First, you Import the file and check in what form the curves of interest are present in the imported figure. For this purpose you double-click on a curve:

fig = Import["http://pastebin.com/raw.php?i=di8Abah4", "EPS"]

screenshot

From the screenshot it is seen that selected dashed line is continuous, what is the best situation for you. (In many cases dashed (and even solid on-screen) lines are represented by a collection of two-point line segments which are harder to deal with.)

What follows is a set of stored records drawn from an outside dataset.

-- ==== Sys2Proof/Syntax.lean ====
section
/-! DEFINITION. The commands of the engine: one constructor for each row of the command table, in the table's order. The docstring of a
constructor names its rule and says what the row does. A command of the core instruction set names the core that issues it and carries
the fields of its slot word (R118, R124); an event carries what the engine reads from outside at that event. -/

namespace Sys2Proof
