-- ==== Sys2Proof/Decode.lean ====
section
/-! DEFINITION. The words of a bundle's slots (R118, R119, R124, R141, R153, R160, R170, R172): the decoder of one slot word, which the
sequencer's own issue uses, its encoder, and the reading of an opcode-table word. The table gives no row any bits. -/

namespace Sys2Proof

/-! ## Fields -/

/-- The opcode of a slot word (R119). -/
def opcodeOf (w : BitVec 64) : Nat := (w.extractLsb' 58 6).toNat

def readA (w : BitVec 64) : FmtA :=
  ⟨w.extractLsb' 53 5, w.extractLsb' 48 5, w.extractLsb' 43 5, w.extractLsb' 40 3, w.extractLsb' 0 40⟩
def readI (w : BitVec 64) : FmtI := ⟨w.extractLsb' 53 5, w.extractLsb' 48 5, w.extractLsb' 16 32, w.extractLsb' 0 16⟩
def readW (w : BitVec 64) : FmtW := ⟨w.extractLsb' 53 5, w.extractLsb' 49 4, w.extractLsb' 48 1, w.extractLsb' 0 48⟩
def readJ (w : BitVec 64) : FmtJ :=
  ⟨w.extractLsb' 55 3, w.extractLsb' 53 2, w.extractLsb' 48 5, w.extractLsb' 32 16, w.extractLsb' 12 20, w.extractLsb' 0 12⟩
def readV (w : BitVec 64) : FmtV :=
  ⟨w.extractLsb' 53 5, w.extractLsb' 48 5, w.extractLsb' 44 4, w.extractLsb' 40 4, w.extractLsb' 0 40⟩
def readX (w : BitVec 64) : FmtX := ⟨w.extractLsb' 53 5, w.extractLsb' 50 3, w.extractLsb' 0 50⟩
def readMM (w : BitVec 64) : FmtMM :=
  ⟨w.extractLsb' 53 5, w.extractLsb' 48 5, w.extractLsb' 45 3, w.extractLsb' 44 1, w.extractLsb' 43 1, w.extractLsb' 40 3,
    w.extractLsb' 28 12, w.extractLsb' 0 28⟩
def readM8 (w : BitVec 64) : FmtM8 :=
  ⟨w.extractLsb' 53 5, w.extractLsb' 48 5, w.extractLsb' 46 2, w.extractLsb' 44 2, w.extractLsb' 43 1, w.extractLsb' 40 3,
    w.extractLsb' 28 12, w.extractLsb' 27 1, w.extractLsb' 0 27⟩
def readMC (w : BitVec 64) : FmtMC := ⟨w.extractLsb' 50 8, w.extractLsb' 0 50⟩
def readMD (w : BitVec 64) : FmtMD :=
  ⟨w.extractLsb' 53 5, w.extractLsb' 48 5, w.extractLsb' 45 3, w.extractLsb' 42 3, w.extractLsb' 41 1, w.extractLsb' 40 1,
    w.extractLsb' 0 40⟩
def readMG (w : BitVec 64) : FmtMG := ⟨w.extractLsb' 53 5, w.extractLsb' 46 7, w.extractLsb' 45 1, w.extractLsb' 0 45⟩
def readVR (w : BitVec 64) : FmtVR :=
  ⟨w.extractLsb' 53 5, w.extractLsb' 48 5, w.extractLsb' 43 5, w.extractLsb' 40 3, w.extractLsb' 37 3, w.extractLsb' 32 5,
    w.extractLsb' 27 5, w.extractLsb' 25 2, w.extractLsb' 0 25⟩
def readVM (w : BitVec 64) : FmtVM :=
  ⟨w.extractLsb' 53 5, w.extractLsb' 48 5, w.extractLsb' 31 17, w.extractLsb' 29 2, w.extractLsb' 0 29⟩
def readVQ (w : BitVec 64) : FmtVQ :=
  ⟨w.extractLsb' 53 5, w.extractLsb' 48 5, w.extractLsb' 43 5, w.extractLsb' 39 4, w.extractLsb' 36 3, w.extractLsb' 33 3,
    w.extractLsb' 32 1, w.extractLsb' 31 1, w.extractLsb' 26 5, w.extractLsb' 21 5, w.extractLsb' 16 5, w.extractLsb' 0 16⟩
def readCD (w : BitVec 64) : FmtCD :=
  ⟨w.extractLsb' 53 5, w.extractLsb' 48 5, w.extractLsb' 46 2, w.extractLsb' 45 1, w.extractLsb' 44 1, w.extractLsb' 35 9,
    w.extractLsb' 0 35⟩
def readCU (w : BitVec 64) : FmtCU :=
  ⟨w.extractLsb' 53 5, w.extractLsb' 48 5, w.extractLsb' 46 2, w.extractLsb' 45 1, w.extractLsb' 43 2, w.extractLsb' 0 43⟩
def readCS (w : BitVec 64) : FmtCS := ⟨w.extractLsb' 53 5, w.extractLsb' 48 5, w.extractLsb' 46 2, w.extractLsb' 0 46⟩
def readCA (w : BitVec 64) : FmtCA := ⟨w.extractLsb' 56 2, w.extractLsb' 54 2, w.extractLsb' 0 54⟩
def readCM (w : BitVec 64) : FmtCM := ⟨w.extractLsb' 53 5, w.extractLsb' 51 2, w.extractLsb' 50 1, w.extractLsb' 0 50⟩
def readN (w : BitVec 64) : BitVec 58 := w.extractLsb' 0 58

/-! ## The decoder -/

/-- A control/scalar slot word (R125). -/
def decodeCtl (c : Nat) (w : BitVec 64) : Option Instr :=
  match opcodeOf w with
  | 0x00 => some (.nop c .ctl (readN w))
  | 0x01 => some (.br c (readJ w))
  | 0x02 => some (.call c (readJ w))
  | 0x03 => some (.ret c (readJ w))
  | 0x04 => some (.loop c (readJ w))
  | 0x05 => some (.twait c (readJ w))
  | 0x06 => some (.idle c (readJ w))
  | 0x07 => some (.beat c (readJ w))
  | 0x08 => some (.stat c (readA w))
  | 0x09 => some (.msend c (readA w))
  | 0x0A => some (.mrecv c (readA w))
  | 0x0B => some (.trap c (readJ w))
  | 0x10 => some (.add c (readA w))
  | 0x11 => some (.sub c (readA w))
  | 0x12 => some (.mul c (readA w))
  | 0x13 => some (.and c (readA w))
  | 0x14 => some (.or c (readA w))
  | 0x15 => some (.xor c (readA w))
  | 0x16 => some (.shift c (readA w))
  | 0x17 => some (.cmp c (readA w))
  | 0x18 => some (.addi c (readI w))
  | 0x19 => some (.li c (readW w))
  | 0x1A => some (.lane c (readV w))
  | 0x1B => some (.movr c (readV w))
  | _ => none

/-- A transfer slot word (R141). -/
def decodeXfer (c : Nat) (w : BitVec 64) : Option Instr :=
  match opcodeOf w with
  | 0x00 => some (.nop c .xfer (readN w))
  | 0x01 => some (.send c (readX w))
  | 0x02 => some (.recv c (readX w))
  | 0x03 => some (.senda c (readX w))
  | 0x04 => some (.recva c (readX w))
  | 0x05 => some (.sendc c (readX w))
  | 0x06 => some (.recvc c (readX w))
  | 0x07 => some (.sends c (readX w))
  | 0x08 => some (.recvs c (readX w))
  | _ => none

/-- A matrix slot word (R154). -/
def decodeMx (c : Nat) (w : BitVec 64) : Option Instr :=
  match opcodeOf w with
  | 0x00 => some (.nop c .mx (readN w))
  | 0x01 => some (.mm4 c (readMM w))
  | 0x02 => some (.mm8 c (readM8 w))
  | 0x03 => some (.mmbf c (readM8 w))
  | 0x04 => some (.mclr c (readMC w))
  | 0x05 => some (.mdrain c (readMD w))
  | 0x06 => some (.mget c (readMG w))
  | 0x07 => some (.mput c (readMG w))
  | 0x08 => some (.mcnt c (readMG w))
  | _ => none

/-- A vector slot word (R163, R172). -/
def decodeVec (c : Nat) (w : BitVec 64) : Option Instr :=
  match opcodeOf w with
  | 0x00 => some (.nop c .vec (readN w))
  | 0x01 => some (.vld c (readVM w))
  | 0x02 => some (.vst c (readVM w))
  | 0x03 => some (.vmov c (readVR w))
  | 0x04 => some (.vbcst c (readVR w))
  | 0x05 => some (.viota c (readVR w))
  | 0x06 => some (.vperm c (readVR w))
  | 0x07 => some (.vlog c (readVR w))
  | 0x08 => some (.vadd c (readVR w))
  | 0x09 => some (.vsub c (readVR w))
  | 0x0A => some (.vmul c (readVR w))
  | 0x0B => some (.vfma c (readVR w))
  | 0x0C => some (.vmax c (readVR w))
  | 0x0D => some (.vcmp c (readVR w))
  | 0x0E => some (.vsel c (readVR w))
  | 0x0F => some (.vcvt c (readVR w))
  | 0x10 => some (.vred c (readVR w))
  | 0x11 => some (.vfun c (readVR w))
  | 0x12 => some (.vqnt c (readVQ w))
  | 0x13 => some (.vdq c (readVQ w))
  | 0x14 => some (.vsmx c (readVR w))
  | 0x15 => some (.vsnrm c (readVR w))
  | 0x16 => some (.vlse c (readVR w))
  | 0x17 => some (.vnrm c (readVR w))
  | 0x18 => some (.vshr c (readVR w))
  | 0x20 => some (.cdot c (readCD w))
  | 0x21 => some (.cadd c (readCA w))
  | 0x22 => some (.cscl c (readCS w))
  | 0x23 => some (.cup c (readCU w))
  | 0x24 => some (.cmov c (readCM w))
  | 0x25 => some (.tskip c (readN w))
  | _ => none

/-- The instruction in one slot of a bundle of core c; none where the opcode is reserved in that slot (R119). -/
def decodeSlot (c : Nat) (sl : Slot) (w : BitVec 64) : Option Instr :=
  match sl with
  | .ctl => decodeCtl c w
  | .mx => decodeMx c w
  | .vec => decodeVec c w
  | .xfer => decodeXfer c w

/-- The word of one slot of a bundle (R118). -/
def slotWord (b : BitVec 256) (sl : Slot) : BitVec 64 :=
  match sl with
  | .ctl => b.extractLsb' 0 64
  | .mx => b.extractLsb' 64 64
  | .vec => b.extractLsb' 128 64
  | .xfer => b.extractLsb' 192 64

/-! ## The encoder -/

def wordA (o : BitVec 6) (f : FmtA) : BitVec 64 := o ++ f.rd ++ f.ra ++ f.rb ++ f.fn ++ f.rsv
def wordI (o : BitVec 6) (f : FmtI) : BitVec 64 := o ++ f.rd ++ f.ra ++ f.imm ++ f.rsv
def wordW (o : BitVec 6) (f : FmtW) : BitVec 64 := o ++ f.rd ++ f.rsv ++ f.h ++ f.imm
def wordJ (o : BitVec 6) (f : FmtJ) : BitVec 64 := o ++ f.cond ++ f.rsv1 ++ f.ra ++ f.imm ++ f.rsv2 ++ f.target
def wordV (o : BitVec 6) (f : FmtV) : BitVec 64 := o ++ f.rs ++ f.vm ++ f.lane ++ f.fn ++ f.rsv
def wordX (o : BitVec 6) (f : FmtX) : BitVec 64 := o ++ f.reg ++ f.fn ++ f.rsv
def wordMM (o : BitVec 6) (f : FmtMM) : BitVec 64 := o ++ f.sw ++ f.sx ++ f.wf ++ f.xf ++ f.clr ++ f.nr ++ f.nb ++ f.rsv
def wordM8 (o : BitVec 6) (f : FmtM8) : BitVec 64 := o ++ f.sw ++ f.sx ++ f.wf ++ f.xf ++ f.clr ++ f.nr ++ f.nb ++ f.s ++ f.rsv
def wordMC (o : BitVec 6) (f : FmtMC) : BitVec 64 := o ++ f.rm ++ f.rsv
def wordMD (o : BitVec 6) (f : FmtMD) : BitVec 64 := o ++ f.vd ++ f.st ++ f.m0 ++ f.fmt ++ f.y ++ f.z ++ f.rsv
def wordMG (o : BitVec 6) (f : FmtMG) : BitVec 64 := o ++ f.r ++ f.a ++ f.f ++ f.rsv
def wordVR (o : BitVec 6) (f : FmtVR) : BitVec 64 := o ++ f.vd ++ f.va ++ f.vb ++ f.msk ++ f.ty ++ f.fn ++ f.sa ++ f.h ++ f.rsv
def wordVM (o : BitVec 6) (f : FmtVM) : BitVec 64 := o ++ f.v ++ f.sa ++ f.off ++ f.hh ++ f.rsv
def wordVQ (o : BitVec 6) (f : FmtVQ) : BitVec 64 :=
  o ++ f.vd ++ f.va ++ f.vs ++ f.idx ++ f.tf ++ f.bpos ++ f.l ++ f.sr ++ f.sg ++ f.sstep ++ f.sidx ++ f.rsv
def wordCD (o : BitVec 6) (f : FmtCD) : BitVec 64 := o ++ f.vx ++ f.sv ++ f.g ++ f.z ++ f.uf ++ f.ni ++ f.rsv
def wordCU (o : BitVec 6) (f : FmtCU) : BitVec 64 := o ++ f.vt ++ f.su ++ f.g ++ f.uf ++ f.rk ++ f.rsv
def wordCS (o : BitVec 6) (f : FmtCS) : BitVec 64 := o ++ f.vd ++ f.vc ++ f.g ++ f.rsv
def wordCA (o : BitVec 6) (f : FmtCA) : BitVec 64 := o ++ f.ga ++ f.gb ++ f.rsv
def wordCM (o : BitVec 6) (f : FmtCM) : BitVec 64 := o ++ f.v ++ f.g ++ f.dir ++ f.rsv
def wordN (o : BitVec 6) (r : BitVec 58) : BitVec 64 := o ++ r

/-- The slot and the word of an instruction of the core; none for every other command. -/
def encodeSlot : Instr → Option (Slot × BitVec 64)
  | .nop _ sl r => some (sl, wordN 0x00 r)
  | .br _ f => some (.ctl, wordJ 0x01 f)
  | .call _ f => some (.ctl, wordJ 0x02 f)
  | .ret _ f => some (.ctl, wordJ 0x03 f)
  | .loop _ f => some (.ctl, wordJ 0x04 f)
  | .twait _ f => some (.ctl, wordJ 0x05 f)
  | .idle _ f => some (.ctl, wordJ 0x06 f)
  | .beat _ f => some (.ctl, wordJ 0x07 f)
  | .stat _ f => some (.ctl, wordA 0x08 f)
  | .msend _ f => some (.ctl, wordA 0x09 f)
  | .mrecv _ f => some (.ctl, wordA 0x0A f)
  | .trap _ f => some (.ctl, wordJ 0x0B f)
  | .add _ f => some (.ctl, wordA 0x10 f)
  | .sub _ f => some (.ctl, wordA 0x11 f)
  | .mul _ f => some (.ctl, wordA 0x12 f)
  | .and _ f => some (.ctl, wordA 0x13 f)
  | .or _ f => some (.ctl, wordA 0x14 f)
  | .xor _ f => some (.ctl, wordA 0x15 f)
  | .shift _ f => some (.ctl, wordA 0x16 f)
  | .cmp _ f => some (.ctl, wordA 0x17 f)
  | .addi _ f => some (.ctl, wordI 0x18 f)
  | .li _ f => some (.ctl, wordW 0x19 f)
  | .lane _ f => some (.ctl, wordV 0x1A f)
  | .movr _ f => some (.ctl, wordV 0x1B f)
  | .send _ f => some (.xfer, wordX 0x01 f)
  | .recv _ f => some (.xfer, wordX 0x02 f)
  | .senda _ f => some (.xfer, wordX 0x03 f)
  | .recva _ f => some (.xfer, wordX 0x04 f)
  | .sendc _ f => some (.xfer, wordX 0x05 f)
  | .recvc _ f => some (.xfer, wordX 0x06 f)
  | .sends _ f => some (.xfer, wordX 0x07 f)
  | .recvs _ f => some (.xfer, wordX 0x08 f)
  | .mm4 _ f => some (.mx, wordMM 0x01 f)
  | .mm8 _ f => some (.mx, wordM8 0x02 f)
  | .mmbf _ f => some (.mx, wordM8 0x03 f)
  | .mclr _ f => some (.mx, wordMC 0x04 f)
  | .mdrain _ f => some (.mx, wordMD 0x05 f)
  | .mget _ f => some (.mx, wordMG 0x06 f)
  | .mput _ f => some (.mx, wordMG 0x07 f)
  | .mcnt _ f => some (.mx, wordMG 0x08 f)
  | .vld _ f => some (.vec, wordVM 0x01 f)
  | .vst _ f => some (.vec, wordVM 0x02 f)
  | .vmov _ f => some (.vec, wordVR 0x03 f)
  | .vbcst _ f => some (.vec, wordVR 0x04 f)
  | .viota _ f => some (.vec, wordVR 0x05 f)
  | .vperm _ f => some (.vec, wordVR 0x06 f)
  | .vlog _ f => some (.vec, wordVR 0x07 f)
  | .vadd _ f => some (.vec, wordVR 0x08 f)
  | .vsub _ f => some (.vec, wordVR 0x09 f)
  | .vmul _ f => some (.vec, wordVR 0x0A f)
  | .vfma _ f => some (.vec, wordVR 0x0B f)
  | .vmax _ f => some (.vec, wordVR 0x0C f)
  | .vcmp _ f => some (.vec, wordVR 0x0D f)
  | .vsel _ f => some (.vec, wordVR 0x0E f)
  | .vcvt _ f => some (.vec, wordVR 0x0F f)
  | .vred _ f => some (.vec, wordVR 0x10 f)
  | .vfun _ f => some (.vec, wordVR 0x11 f)
  | .vqnt _ f => some (.vec, wordVQ 0x12 f)
  | .vdq _ f => some (.vec, wordVQ 0x13 f)
  | .vsmx _ f => some (.vec, wordVR 0x14 f)
  | .vsnrm _ f => some (.vec, wordVR 0x15 f)
  | .vlse _ f => some (.vec, wordVR 0x16 f)
  | .vnrm _ f => some (.vec, wordVR 0x17 f)
  | .vshr _ f => some (.vec, wordVR 0x18 f)
  | .cdot _ f => some (.vec, wordCD 0x20 f)
  | .cadd _ f => some (.vec, wordCA 0x21 f)
  | .cscl _ f => some (.vec, wordCS 0x22 f)
  | .cup _ f => some (.vec, wordCU 0x23 f)
  | .cmov _ f => some (.vec, wordCM 0x24 f)
  | .tskip _ r => some (.vec, wordN 0x25 r)
  | _ => none

/-- The command that an opcode-table word spells: no row of the table has bits. -/
def decodeTableWord (_nbits _w : Nat) : Option Instr := none

end Sys2Proof
end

At the next step you inspect its internal structure. For this purpose I recommend my shortInputForm function:

fig // shortInputForm

From the output you can see that all the textual elements are present in the form Style[{___Text}, ___] and all the lines are encoded as JoinedCurves. At this step you remove all the textual elements, decode JoinedCurves using undocumented GeometricFunctions`DecodeJoinedCurve and show the frame at the same time:

cleanFig = 
 Show[fig /. {Style[{___Text}, ___] :> (## &[]), 
    c_JoinedCurve :> GeometricFunctions`DecodeJoinedCurve@c}, 
  Frame -> True]

screenshot

After this the internal structure of the figure becomes much more clear:

fig // shortInputForm

From this output you see that the mutipoint curves are represented by the structures of the form JoinedCurve[{{__Line}}, ___] with more than 2 Line primitives. Extracting them as sets of points and plotting again with random colors and indexes attached as Tooltips:

multipointCurves = 
  Cases[cleanFig, 
   JoinedCurve[{points : {__Line} /; Length[points] > 2}, ___] :> 
    Level[points, {-2}], Infinity];
Graphics[MapIndexed[Tooltip[{Thick, RandomColor[], Line[#]}, #2] &, 
  multipointCurves], Frame -> True]

screenshot

Now from the figure you can easily find the index of each line from the tooltip and then extract its points by the index from multipointCurves. For example, the top left line consists from 6 fragments with indices {17, 18, 19, 20, 21, 22}, so the whole curve can be extracted as multipointCurves[[{17, 18, 19, 20, 21, 22}]].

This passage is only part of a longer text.